The search for a hunting site can begin by entering your home address and then following roads to the site you'd like to visit, or by entering nearby points of interest. In addition to providing general high altitude overviews of large areas, you can zoom in to look at roads, and then fly in closer to see trees and fences. This system is much like having your own personal military drone, minus the real time view of where the deer are standing now.

Additionally, you can customize your Google Earth maps by adding placemarks, notes and trails on the map. These customizations are saved in your "Places" folder, and you can add to, change or delete these details at any time. Other hunter friendly features include the ability to add images, such as a buck that your game camera captured as it passed by a specific location. This can be very valuable when making hunting plans, or when keeping notes to share with other hunters.
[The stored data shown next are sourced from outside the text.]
-- ==== Sys2Proof/Laws/State.lean ====
section
/-! SUPPORT. What each update of the state leaves alone, field by field, and what each table holds after it. -/

namespace Sys2Proof.Machine

variable (s : State)

/-! Fields after `setReg`. -/

@[simp] theorem setReg_pending (a v : Nat) : (s.setReg a v).pending = s.pending := rfl
@[simp] theorem setReg_time (a v : Nat) : (s.setReg a v).time = s.time := rfl
@[simp] theorem setReg_bootTime (a v : Nat) : (s.setReg a v).bootTime = s.bootTime := rfl
@[simp] theorem setReg_free (a v : Nat) : (s.setReg a v).free = s.free := rfl
@[simp] theorem setReg_ids (a v : Nat) : (s.setReg a v).ids = s.ids := rfl
@[simp] theorem setReg_staged (a v : Nat) : (s.setReg a v).staged = s.staged := rfl
@[simp] theorem setReg_swin (a v : Nat) : (s.setReg a v).swin = s.swin := rfl
@[simp] theorem setReg_mem (a v : Nat) : (s.setReg a v).mem = s.mem := rfl
@[simp] theorem setReg_poison (a v : Nat) : (s.setReg a v).poison = s.poison := rfl
@[simp] theorem setReg_cores (a v : Nat) : (s.setReg a v).cores = s.cores := rfl
@[simp] theorem setReg_slices (a v : Nat) : (s.setReg a v).slices = s.slices := rfl
@[simp] theorem setReg_halves (a v : Nat) : (s.setReg a v).halves = s.halves := rfl
@[simp] theorem setReg_nodes (a v : Nat) : (s.setReg a v).nodes = s.nodes := rfl
@[simp] theorem setReg_flight (a v : Nat) : (s.setReg a v).flight = s.flight := rfl
@[simp] theorem setReg_out (a v : Nat) : (s.setReg a v).out = s.out := rfl
@[simp] theorem setReg_unacked (a v : Nat) : (s.setReg a v).unacked = s.unacked := rfl
@[simp] theorem setReg_cycBase (a v : Nat) : (s.setReg a v).cycBase = s.cycBase := rfl
@[simp] theorem setReg_hostReads (a v : Nat) : (s.setReg a v).hostReads = s.hostReads := rfl
@[simp] theorem setReg_tags (a v : Nat) : (s.setReg a v).tags = s.tags := rfl
@[simp] theorem setReg_queues (a v : Nat) : (s.setReg a v).queues = s.queues := rfl
@[simp] theorem setReg_qfcIn (a v : Nat) : (s.setReg a v).qfcIn = s.qfcIn := rfl
@[simp] theorem setReg_remotes (a v : Nat) : (s.setReg a v).remotes = s.remotes := rfl
@[simp] theorem setReg_ports (a v : Nat) : (s.setReg a v).ports = s.ports := rfl
@[simp] theorem setReg_opids (a v : Nat) : (s.setReg a v).opids = s.opids := rfl
@[simp] theorem setReg_routes (a v : Nat) : (s.setReg a v).routes = s.routes := rfl
@[simp] theorem setReg_engines (a v : Nat) : (s.setReg a v).engines = s.engines := rfl
@[simp] theorem setReg_seen (a v : Nat) : (s.setReg a v).seen = s.seen := rfl
@[simp] theorem setReg_notices (a v : Nat) : (s.setReg a v).notices = s.notices := rfl
@[simp] theorem setReg_vetch (a v : Nat) : (s.setReg a v).vetch = s.vetch := rfl
@[simp] theorem setReg_errlog (a v : Nat) : (s.setReg a v).errlog = s.errlog := rfl
@[simp] theorem setReg_errSaved (a v : Nat) : (s.setReg a v).errSaved = s.errSaved := rfl
@[simp] theorem setReg_events (a v : Nat) : (s.setReg a v).events = s.events := rfl
@[simp] theorem setReg_sites (a v : Nat) : (s.setReg a v).sites = s.sites := rfl
@[simp] theorem setReg_reserves (a v : Nat) : (s.setReg a v).reserves = s.reserves := rfl
@[simp] theorem setReg_phase (a v : Nat) : (s.setReg a v).phase = s.phase := rfl
@[simp] theorem setReg_pins (a v : Nat) : (s.setReg a v).pins = s.pins := rfl
@[simp] theorem setReg_trips (a v : Nat) : (s.setReg a v).trips = s.trips := rfl
@[simp] theorem setReg_rlog (a v : Nat) : (s.setReg a v).rlog = s.rlog := rfl
@[simp] theorem setReg_syncs (a v : Nat) : (s.setReg a v).syncs = s.syncs := rfl
@[simp] theorem setReg_mesh (a v : Nat) : (s.setReg a v).mesh = s.mesh := rfl
@[simp] theorem setReg_power (a v : Nat) : (s.setReg a v).power = s.power := rfl
@[simp] theorem setReg_commit (a v : Nat) : (s.setReg a v).commit = s.commit := rfl
@[simp] theorem setReg_repairs (a v : Nat) : (s.setReg a v).repairs = s.repairs := rfl
@[simp] theorem setReg_stagedMesh (a v : Nat) : (s.setReg a v).stagedMesh = s.stagedMesh := rfl
@[simp] theorem setReg_stagedLink (a v : Nat) : (s.setReg a v).stagedLink = s.stagedLink := rfl
@[simp] theorem setReg_dieState (a v : Nat) : (s.setReg a v).dieState = s.dieState := rfl
@[simp] theorem setReg_dieGen (a v : Nat) : (s.setReg a v).dieGen = s.dieGen := rfl
@[simp] theorem setReg_clusters (a v : Nat) : (s.setReg a v).clusters = s.clusters := rfl
@[simp] theorem setReg_windows (a v : Nat) : (s.setReg a v).windows = s.windows := rfl
@[simp] theorem setReg_hosts (a v : Nat) : (s.setReg a v).hosts = s.hosts := rfl
@[simp] theorem setReg_mgr (a v : Nat) : (s.setReg a v).mgr = s.mgr := rfl
@[simp] theorem setReg_sec (a v : Nat) : (s.setReg a v).sec = s.sec := rfl
@[simp] theorem setReg_i3c (a v : Nat) : (s.setReg a v).i3c = s.i3c := rfl
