-- ==== Sys2Proof/Tests/Slice0.lean ====
section
/-! SUPPORT. Tests: terms that the well-formedness check refuses; words of the Lamiz encoding; for every statement and every clause of it
a state and operands that meet its hypotheses (test_meets_…). -/

namespace Sys2Proof.Tests

open Sys2Proof Sys2Proof.Machine

set_option maxRecDepth 8000
set_option Elab.async false

/-- A running path of some lanes. -/
def path (pc : Nat) (m : W32) (w : Wait) : Ent := .path { pc := pc, mask := m, wait := w, since := 0, point := none, fence := none }
/-- A group whose current path is in entry 0, with all lanes. -/
def grp : Group :=
  { block := 0, index := 0, u := [], q := [], d := [], k := [], v := [], ents := [(0, path 0x100 allLanes .run)], cur := 0, turn := 0, loop := false,
    clock := 1, exited := 0, ops := [] }
/-- A resident block of one group in slice 0 with 64 vector registers and 64 KiB of local storage. -/
def blk : Block :=
  { slice := 0, gen := 0, stream := 0, task := 0, taskNo := 0, index := 0, count := 1, g := 1, v := 64, l := 64, code := 0x100, args := 0, seed := 0,
    loc := [], acc := [], arrive := [], async := 0, saving := false, charged := 0 }
/-- A core with that block and group. -/
def cor : Core := { Core.init with blocks := [(0, blk)], groups := [(0, grp)] }
/-- A page of the slice's own memory at slice-virtual address 0. -/
def page : Page := { size := 0x40000000, tgt := .own 0, ro := false, policy := 0, cls := 0 }
/-- Slice 0 on port 0 with one page. -/
def sl0 : Slice := { Slice.init with pages := [(0, page)] }
/-- The module with slice 0 and a core 0. -/
def stCore (c : Core) : State := { State.reset with regs := [(0x200000, 1), (0x2100008, 1)], cores := [(0, c)], slices := [(0, sl0)] }
def stGrp (g : Group) : State := stCore { cor with groups := [(0, g)] }
def stBase : State := stGrp grp
def at0 : Site := ⟨0, 0⟩
/-- What an instruction at that place sees. -/
def ctxOf (c : Core) (g : Group) : Ctx :=
  { core := 0, slot := 0, c := c, b := blk, g := g, p := { pc := 0x100, mask := allLanes, wait := .run, since := 0, point := none, fence := none } }
def ctxG (g : Group) : Ctx := ctxOf { cor with groups := [(0, g)] } g
def ctx0 : Ctx := ctxG grp
def h0 : Hdr := { pg := false, pn := false, pq := 0, res := 0 }

def wVV (ty dst : Nat) : VV :=
  { h := h0, dst := BitVec.ofNat 8 dst, a := 0, b := 0, c := 0, ty := BitVec.ofNat 4 ty, rnd := 0, sat := false, na := false, nc := false, ub := false, aa := false }
def wVI (ty dst : Nat) : VI := { h := h0, dst := BitVec.ofNat 8 dst, a := 0, ty := BitVec.ofNat 4 ty, imm := 0x800000 }

theorem test_meets_IntegerVectorResults : ∀ row ∈ Claim.intRows,
    (Claim.Issues stBase at0 ctx0 ((wVV 13 62).regs row.uses true) (wVV 13 62).uregs ∧ (wVV 13 62).intOk row.uses true = true ∧
      (row.uses.c = true ∨ (wVV 13 62).c = 0)) ∧
    (Claim.Issues stBase at0 ctx0 ((wVV 0 63).regs row.uses true) (wVV 0 63).uregs ∧ (wVV 0 63).intOk row.uses true = true ∧
      (row.uses.c = true ∨ (wVV 0 63).c = 0)) := by
  unfold Claim.Issues; decide +kernel

def wUF (dst a b imm : Nat) : UF := { h := h0, dst := BitVec.ofNat 6 dst, a := BitVec.ofNat 6 a, b := BitVec.ofNat 6 b, imm := BitVec.ofNat 26 imm }
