-- ==== Sys2Proof/Machine/Sparse.lean ====
section
/-!
DEFINITION. Machine/Sparse.lean: a list of (key, value) pairs in one canonical form, used for DRAM (R62) and for the
three matrices (R23 to R25): keys strictly rising, and no pair whose value is the one an unlisted key reads as. The
reads and writes are defined on every list, and the law of a read after a write holds on every list.
-/

namespace Sys2Proof.Machine

variable {α : Type} [DecidableEq α]

/-- Read a key; an unlisted key reads as `d`. -/
def sparseGet (d : α) : List (Nat × α) → Nat → α
  | [], _ => d
  | (a, w) :: t, k => if a = k then w else sparseGet d t k

/-- Remove every pair of a key. -/
def sparseErase : List (Nat × α) → Nat → List (Nat × α)
  | [], _ => []
  | (a, w) :: t, k => if a = k then sparseErase t k else (a, w) :: sparseErase t k

/-- Put a pair in front, unless its value is what an unlisted key reads as: then the key is removed. -/
def sparsePut (d : α) (t : List (Nat × α)) (k : Nat) (v : α) : List (Nat × α) :=
  if v = d then sparseErase t k else (k, v) :: t

/-- Write a key, keeping the keys in rising order. -/
def sparseSet (d : α) : List (Nat × α) → Nat → α → List (Nat × α)
  | [], k, v => sparsePut d [] k v
  | (a, w) :: t, k, v =>
      if a < k then (a, w) :: sparseSet d t k v
      else if a = k then sparsePut d t k v
      else sparsePut d ((a, w) :: t) k v

/-- Every key of the list is above `k`, and each value is not the default. -/
def sparseWfAbove (d : α) : Nat → List (Nat × α) → Bool
  | _, [] => true
  | k, (a, w) :: t => decide (k < a) && decide (w ≠ d) && sparseWfAbove d a t

/-- The canonical form. -/
def sparseWf (d : α) : List (Nat × α) → Bool
  | [] => true
  | (a, w) :: t => decide (w ≠ d) && sparseWfAbove d a t

end Sys2Proof.Machine
end

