-- ==== Sys2Proof/Machine/Quantizer.lean ====
section
/-!
DEFINITION. Machine/Quantizer.lean: the quantizer, a set of pure functions on mathematical integers (43_quantizer.md):
rounding shift (R200), saturation (R201, R202), activation (R203), exact scaling by a binary32 pattern (R204 to R206),
and the two pipelines (R207, R208).
-/

namespace Sys2Proof.Machine

/-- Bit n of the two's-complement form of x, extended with ones for a negative x (R200). -/
def bitAt (x : Int) (n : Nat) : Bool := decide (x / pow2 n % 2 = 1)

/-- `RoundShift(x, s)`: x / 2^s rounded to the nearest integer, a tie to the even neighbour (R200). -/
def roundShift (x : Int) (s : Nat) : Int :=
  if s = 0 then x
  else
    let up := bitAt x (s - 1) && (decide (x % pow2 (s - 1) ≠ 0) || bitAt x s)
    x / pow2 s + (if up then 1 else 0)

/-- `RoundingSaturatingShift(v, s)` (R202). -/
def roundingSaturatingShift (p : Params) (v : Int) (s : Nat) : Int := satTo p.elemBits (roundShift v s)

/-- `Activation(which, x)` (R203): the ReLU6 bound is the mathematical integer `6 * 2^relu6_shift`. -/
def activate (which : Activation) (relu6Shift : Nat) (x : Int) : Int :=
  match which with
  | .identity => x
  | .relu => max x 0
  | .relu6 => min (max x 0) (6 * pow2 relu6Shift)

/-- The exponent field `p[30:23]` (R204). -/
def scaleExponentField (scale : Half) : Nat := (scale.extractLsb' 23 8).toNat

/-- The integer significand m of R204. -/
def scaleSignificand (scale : Half) : Nat :=
  let frac := (scale.extractLsb' 0 23).toNat
  if scaleExponentField scale = 0 then frac else 2 ^ 23 + frac

/-- The exponent e of R204: the value of the pattern is `(-1)^sign * m * 2^e`. -/
def scaleExponent (scale : Half) : Int :=
  if scaleExponentField scale = 0 then -149 else (scaleExponentField scale : Int) - 150

/-- `ScaleRNE(x, p)` (R205): the exact product, rounded once to the nearest integer, ties to even. -/
def scaleRNE (x : Int) (scale : Half) : Int :=
  let m : Int := scaleSignificand scale
  let prod := if scale.getLsbD 31 then -(m * x) else m * x
  let e := scaleExponent scale
  if 0 ≤ e then prod * pow2 e.toNat else roundShift prod (-e).toNat

/-- `ScaleSat_N(x, p)` (R206). -/
def scaleSat (n : Nat) (x : Int) (scale : Half) : Int := satTo n (scaleRNE x scale)

/-- `SysQuantize(v)` (R207): the system-side pipeline, from the array to the scratchpad. -/
def sysQuantize (p : Params) (cfg : Cfg) (v : Int) : Int :=
  activate cfg.sysAct cfg.relu6Shift.toNat (roundingSaturatingShift p v cfg.sysShift.toNat)

/-- `AccReadout(w)` (R208): shift, then scale, then one saturating cast, then the activation. -/
def accReadout (p : Params) (cfg : Cfg) (w : Int) : Int :=
  activate cfg.accAct cfg.relu6Shift.toNat (scaleSat p.elemBits (roundShift w cfg.accShift.toNat) cfg.accScale)

end Sys2Proof.Machine
end

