/-- Settles O26: a scratchpad element is ELEM_BYTES long, and the move-in writes the elements' cells. -/
theorem moveInToScratchpad : Obligations.MoveInToScratchpad := by
  intro k addr d s hp hnull hacc hd hin hread
  have hbytes := moveInBytes_sp hacc s.params (s.cfg.load k)
  obtain ⟨t, hexec, hmoved⟩ := exec_mvinOf_movedIn hp hnull hd hin (by rwa [moveInReachable, hbytes])
  refine ⟨t, hexec, hmoved.spOnly hacc, fun r hr c hc => ?_, fun row col hcol h => (hmoved.other row col hcol h).1⟩
  have hcell := hmoved.spAt hacc hr hc
  rwa [sourceValue, hbytes] at hcell

/-- An accumulator element is ACC_BYTES long where the load state is not shrunk, and ELEM_BYTES where it is (R38). -/
theorem moveInBytes_acc {p : Params} {l : LoadState} {d : AddrOperand} {n : Nat} (hacc : d.isAcc = true)
    (hn : (l.shrunk = false ∧ n = p.accBytes) ∨ (l.shrunk = true ∧ n = p.elemBytes)) : moveInBytes p l d = n := by
  obtain ⟨hs, rfl⟩ | ⟨hs, rfl⟩ := hn <;> simp [moveInBytes, hacc, hs]

/-- Settles O27, as for the scratchpad, with the element size of the load state. -/
theorem moveInToAccumulator : Obligations.MoveInToAccumulator := by
  intro k addr d s n hp hnull hacc hd hn hin hread
  have hbytes := moveInBytes_acc hacc hn
  obtain ⟨t, hexec, hmoved⟩ := exec_mvinOf_movedIn hp hnull hd hin (by rwa [moveInReachable, hbytes])
  refine ⟨t, hexec, hmoved.accOnly hacc, fun r hr c hc => ?_, fun row col hcol h => (hmoved.other row col hcol h).2⟩
  have hcell := hmoved.accAt hacc hr hc
  rw [sourceValue, hbytes] at hcell
  refine ⟨fun hover => ?_, fun hover => ?_⟩ <;> rw [hover] at hcell <;> exact hcell

/-! ## A move-in cut short (R66, R307) -/

/-- The state after the writes of some elements of a move-in. -/
def State.afterMoveIn (s : State) (k : Fin 3) (addr : Word) (d : AddrOperand) (xs : List (Nat × Nat)) : State :=
  if d.isAcc then s.withAcc (sparseSetAll 0 (transferKey s.params d) (moveInWrite s k addr d) xs s.acc)
  else s.withSp (sparseSetAll 0 (transferKey s.params d) (moveInWrite s k addr d) xs s.sp)

section

variable {s : State} {k : Fin 3} {addr : Word} {d : AddrOperand} {xs : List (Nat × Nat)}

theorem runAll_moveInCell (hrow : ∀ x ∈ xs, transferRow s.params d x.1 x.2 < extentOf s.params d.isAcc)
    (hraw : ∀ x ∈ xs, moveInRaw s (s.cfg.load k) addr d x.1 x.2 = .ok (sourceValue s k addr d x.1 x.2)) :
    runAll (fun x => moveInCell k addr d x.1 x.2) xs s = .done (s.afterMoveIn k addr d xs) := by
  unfold State.afterMoveIn moveInWrite
  cases hacc : d.isAcc <;> rw [hacc] at hrow
  case false => exact moveIn_sp_writes (raw := fun x => sourceValue s k addr d x.1 x.2) hacc hrow hraw
  case true => exact moveIn_acc_writes (raw := fun x => sourceValue s k addr d x.1 x.2) hacc hrow hraw

theorem State.afterMoveIn_banksOnly : banksOnly s (s.afterMoveIn k addr d xs) := by
  unfold State.afterMoveIn
  split <;> rfl

theorem State.afterMoveIn_sp (h : d.isAcc = true) : (s.afterMoveIn k addr d xs).sp = s.sp := by
  rw [State.afterMoveIn, if_pos h, State.withAcc_sp]

theorem State.afterMoveIn_acc (h : d.isAcc = false) : (s.afterMoveIn k addr d xs).acc = s.acc := by
  rw [State.afterMoveIn, if_neg (by simp [h]), State.withSp_acc]

theorem State.afterMoveIn_transferCell (hp : s.params.legal = true) (hd : d.nrows ≤ s.params.dim) (hxs : xs.Nodup)
    (hin : ∀ x ∈ xs, x.1 < d.nrows) {r c : Nat} (hx : (r, c) ∈ xs) :
    transferCell (s.afterMoveIn k addr d xs) d r c = movedValue s k addr d r c := by
  rw [← moveInWrite_transferCell]
  cases hacc : d.isAcc <;> simp only [transferCell, State.afterMoveIn, hacc, Bool.false_eq_true, if_false, if_true]
  case false => exact cellAt_transferAll (Params.legal_dim hp) hd hxs hin hx s.sp
  case true => exact cellAt_transferAll (Params.legal_dim hp) hd hxs hin hx s.acc

theorem State.afterMoveIn_other (hp : s.params.legal = true) {row col : Nat} (hcol : col < s.params.dim)
    (h : ∀ x ∈ xs, ¬ isTarget s.params d x.1 x.2 row col) :
    (s.afterMoveIn k addr d xs).spAt row col = s.spAt row col ∧
    (s.afterMoveIn k addr d xs).accAt row col = s.accAt row col := by
  unfold State.afterMoveIn
  split
  · exact ⟨rfl, cellAt_transferAll_other (Params.legal_dim hp) hcol h s.acc⟩
  · exact ⟨cellAt_transferAll_other (Params.legal_dim hp) hcol h s.sp, rfl⟩

theorem moveInCell_out {r c : Nat} (h : extentOf s.params d.isAcc ≤ transferRow s.params d r c) :
    moveInCell k addr d r c s = .stop (Stop.outOfRange (rowError d.isAcc)) s := by
  simp only [moveInCell, if_pos h]

end
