-- ==== Sys2Proof/Config.lean ====
section
/-! DEFINITION. The fixed constants of ZFRAME (00_scope.md R7) and the parameters of one instance (00_scope.md R8). -/

namespace Sys2Proof.Config

/-- 00_scope.md R7: the modulus of both running sums. -/
abbrev modAdler : Nat := 65521

/-- 00_scope.md R7: `A_INIT`. -/
abbrev aInit : Half := 1

/-- 00_scope.md R7: `B_INIT`. -/
abbrev bInit : Half := 0

/-- 00_scope.md R7: the header is valid when it is 0 modulo this. -/
abbrev hdrMod : Nat := 31

/-- 00_scope.md R7: the compression method of DEFLATE, `CMF[3:0]`. -/
abbrev cmDeflate : BitVec 4 := 8

/-- 00_scope.md R7: the bit of FLG that is FDICT. -/
abbrev fdictBit : Nat := 5

/-- 00_scope.md R7: bytes of a DICTID. -/
abbrev dictidLen : Nat := 4

/-- 00_scope.md R7: bytes of a header. -/
abbrev hdrLen : Nat := 2

/-- 00_scope.md R7: bytes of a trailer. -/
abbrev trlLen : Nat := 4

/-- 00_scope.md R8: the value this spec takes for `EMIT_HEADER`. -/
abbrev emitHeaderDefault : Half := 0x789C

end Sys2Proof.Config

namespace Sys2Proof

/-- The parameters of one instance that are not fixed to one value (00_scope.md R8).
Each is fixed for the life of the instance; no request and no reset changes one (10_state.md R27).
`WORD` = 32 and `LEN_WIDTH` = 32 are the widths of `Word`. -/
structure Params where
  /-- `STRICT_HEADER`: OPEN, both values defined (42_decode.md R76). -/
  strictHeader : Bool
  /-- `VERIFY_TRAILER`: OPEN, both values defined (42_decode.md R82). -/
  verifyTrailer : Bool
  /-- `EMIT_HEADER`: constrained by 41_encode.md R69. -/
  emitHeader : Half
  /-- `ZFRAME_BASE`: OPEN, the platform's, read by no rule (60_exceptions.md R103). -/
  zframeBase : Option Nat
deriving DecidableEq, Repr

/-- The three constraints of 41_encode.md R69 (00_scope.md R8) on `EMIT_HEADER`. -/
def Params.WellFormed (p : Params) : Bool :=
  p.emitHeader.extractLsb' 8 4 == Config.cmDeflate
    && !p.emitHeader.getLsbD Config.fdictBit
    && p.emitHeader.toNat % Config.hdrMod == 0

/-- The instance `State.reset` describes: `EMIT_HEADER` as 00_scope.md R8 takes it; for the OPEN parameters the values of
DOC0's described behaviour, 0 and 0, and no base address (DESIGN CHOICE, unsafe, log entry 2: no statement rests on them). -/
def Params.default : Params :=
  { strictHeader := false, verifyTrailer := false, emitHeader := Config.emitHeaderDefault, zframeBase := none }

end Sys2Proof
end

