-- ==== Sys2Proof/Tests/Slice0.lean ====
section
/-! SUPPORT. Tests of the model's author: the well-formedness smoke test, the words of 30_encoding.md R54, R59, single steps
with the results 95_test_vectors.md L2 and L3 print, and one witness for the hypotheses of each obligation. -/

open Sys2Proof Sys2Proof.Machine

namespace Sys2Proof.Tests

/-! ### Helpers -/

/-- The instance with `STRICT_HEADER = strict`, `VERIFY_TRAILER = verify` and `EMIT_HEADER = 0x789C` after reset. -/
def inst (strict verify : Bool) : State :=
  State.resetOf { strictHeader := strict, verifyTrailer := verify, emitHeader := 0x789C, zframeBase := none }

/-- An instance after reset, with other sums. -/
def withSums (s : State) (b a : Half) : State :=
  { s with regs.adlA := a, regs.adlB := b }

/-- The response of one step on a request. -/
def respOf (s : State) (cmd opnd : Word) : Option Response :=
  match step (s.offer (.request ⟨cmd, opnd⟩)) with
  | .next t => t.rsp
  | .fault _ => none
  | .refused _ => none

/-- The registers after one step on a request. -/
def regsOf (s : State) (cmd opnd : Word) : Option Regs :=
  match step (s.offer (.request ⟨cmd, opnd⟩)) with
  | .next t => some t.regs
  | .fault _ => none
  | .refused _ => none

/-- What READ gives after one step on a request. -/
def readOf (s : State) (cmd opnd : Word) (sel : ReadSel) : Option Word :=
  (regsOf s cmd opnd).map (fun r => readMap s.params r sel)

/-! ### Well-formedness: a byte count outside 1 to 4 is refused -/

theorem test_wf_count_zero : (Instr.adlerAcc 0 0).WellFormed = false := by decide
theorem test_wf_count_five : (Instr.adlerAcc 5 0).WellFormed = false := by decide
theorem test_wf_count_edges : (Instr.adlerAcc 1 0).WellFormed = true ∧ (Instr.adlerAcc 4 0).WellFormed = true := by decide

/-! ### Decoding: words written out from 30_encoding.md R49 to R54 and R59 -/

theorem test_decode_nop : decode ⟨0x00000000, 0⟩ = .ok .nop := by decide
theorem test_decode_adlerInit : decode ⟨0x00000001, 0⟩ = .ok .adlerInit := by decide
-- OPC 0x02, NM1 = 2 in bits 9:8
theorem test_decode_adlerAcc : decode ⟨0x00000202, 0x61626300⟩ = .ok (.adlerAcc 3 0x61626300) := by decide
theorem test_decode_encBegin : decode ⟨0x00000203, 0⟩ = .ok (.encBegin 2) := by decide
-- code 3 decodes (30_encoding.md R57)
theorem test_decode_encBegin_code3 : decode ⟨0x00000303, 0⟩ = .ok (.encBegin 3) := by decide
theorem test_decode_hdrEmit : decode ⟨0x00000004, 0⟩ = .ok .hdrEmit := by decide
-- CINFO = 7 in bits 15:12, FLEVEL = 2 in bits 9:8
theorem test_decode_hdrMake : decode ⟨0x00007205, 0⟩ = .ok (.hdrMake 7 2 false) := by decide
-- CINFO = 0, FD = 1 in bit 10, FLEVEL = 3
theorem test_decode_hdrMake_fd : decode ⟨0x00000705, 0⟩ = .ok (.hdrMake 0 3 true) := by decide
theorem test_decode_trlPack : decode ⟨0x00000006, 0⟩ = .ok .trlPack := by decide
theorem test_decode_trlByte : decode ⟨0x00000107, 0⟩ = .ok (.trlByte 1) := by decide
-- CMF in bits 23:16, FLG in bits 15:8
theorem test_decode_hdrCheck : decode ⟨0x00789C08, 0⟩ = .ok (.hdrCheck 0x78 0x9C) := by decide
theorem test_decode_frameParse : decode ⟨0x0078BB09, 0x14⟩ = .ok (.frameParse 0x78 0xBB 20) := by decide
theorem test_decode_trlCheck : decode ⟨0x0000000A, 0x024D0127⟩ = .ok (.trlCheck 0x024D0127) := by decide
theorem test_decode_read : decode ⟨0x0000060B, 0⟩ = .ok (.read .trailerOff) := by decide
theorem test_decode_clrErr : decode ⟨0x0000000C, 0⟩ = .ok .clrErr := by decide
theorem test_decode_softReset : decode ⟨0x0000000D, 0⟩ = .ok .softReset := by decide
theorem test_decode_first_reserved : decode ⟨0x0000000E, 0⟩ = .error .reservedOpcode := by decide
theorem test_decode_last_reserved : decode ⟨0x000000FF, 0⟩ = .error .reservedOpcode := by decide
-- 95_test_vectors.md L2: bits the formats mark zero
theorem test_decode_reserved_bits :
    ([0x00000100, 0x00000402, 0x01000002, 0x00000703, 0x00007A05, 0x01789C09, 0x0000080B, 0x0000010D] : List Word).map
      (fun w => decode ⟨w, 0⟩) = List.replicate 8 (.error .reservedBit) := by decide
-- the operand word is bits 63:32 of a table word, and 0 when the table gives the row 32 bits
theorem test_table_word :
    decodeTableWord 64 0x6162630000000202 = some (.adlerAcc 3 0x61626300)
      ∧ decodeTableWord 32 0x00000202 = some (.adlerAcc 3 0) ∧ decodeTableWord 32 0x0E = none := by decide
theorem test_withFetchWord :
    step (State.reset.withFetchWord 64 0x6100000000000002) = exec (.adlerAcc 1 0x61000000) State.reset := by rfl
While it's easy to see the big picture of areas online with Google Earth, you can also easily print your discoveries to carry afield. I prefer to print maps, place these in my pocket or daypack, and then mark them as I walk through an area. While the down-to-earth views are interesting, it pays to go to the location and look for stand sites or game trails so you can better judge distances.

 Google Earth Screen Shot
Icons, notes, trails, pictures and other information are stored in your Places folder. You can easily manage icons or create new notes, making your maps more valuable over time. 

If you have a GPS unit, Google Earth permits you to add waypoints and routes from most GPS units to the maps you create. You can also see the specific GPS location of a site by looking at the bottom of the page or map you have open while viewing Google Earth. Use the Google Earth user guide to obtain more details. In the guide, look at the details on how to add layers to the big picture, such as 3-D elevation. These details are in the user guide under terrain. Another useful feature to explore is measuring distances by drawing lines on the mapping program, then using the ruler selection to determine the distance between points. This program allows you to obtain driving directions from your driveway to a trailhead or hunting area. After you have created personalized maps, you can also email the images to share details with others. Much of this work is completed with a mouse click, and the entire program is very user friendly. See the tutorials and frequently asked questions (FAQ) sections if you need more information on what the search permits and offers to users.

The site offers one other aid that many hunters will enjoy. While I did not see deer and standard hang-on treestands on possible hunting property, I have noted where other hunters have placed food plots, tower stands and built access roads. This has helped me determine areas for me to hunt, and sometimes decide where to place food plots on the properties I manage. I saw ponds on two properties that I had no idea were even there, and this information helped me decide where to locate wildlife watering sites on a property I manage. I've also looked at valleys, saddles, and obstacles that naturally funnel deer onto a farm that I hunt.  Thanks to Google Earth, taking a look at what my neighbors have on their hunting properties has been useful for getting the big picture on possible game movement patterns in the region. This strategy is most useful when planning hunts for deer that are being pressured.

There are other useful options for hunters using this mapping program. You can save icons on your screen to customize your maps, plus add and store notes.  It is easy to click and drag to move around in areas, and this makes using the site fast and easy for most. The field-of-view permits a zoom in to a degree that it's easy to distinguish trees, open hayfields, and idle CRP ground in many areas. All of this is useful information when planning a hunt. On the down side, clouds present when the satellite passed overhead have obscured some images and the details that hunters might be seeking. You could possibly have to wait three or more years to see the upgraded view.

Information is important when planning any hunt. Google Earth adds a new route to this important information, and hunters everywhere are taking a more detailed look.